[Aim of the exercise] Where does the word "each" appear in the data? Copy every line that holds it.

[Dataset records]
============
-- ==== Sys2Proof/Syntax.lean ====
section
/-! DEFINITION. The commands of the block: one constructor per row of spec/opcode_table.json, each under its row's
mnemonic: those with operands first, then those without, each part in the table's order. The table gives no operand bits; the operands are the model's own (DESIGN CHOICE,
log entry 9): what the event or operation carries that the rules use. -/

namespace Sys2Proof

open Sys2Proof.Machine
============
[Reply to the task]
/-! DEFINITION. The commands of the block: one constructor per row of spec/opcode_table.json, each under its row's
mnemonic: those with operands first, then those without, each part in the table's order. The table gives no operand bits; the operands are the model's own (DESIGN CHOICE,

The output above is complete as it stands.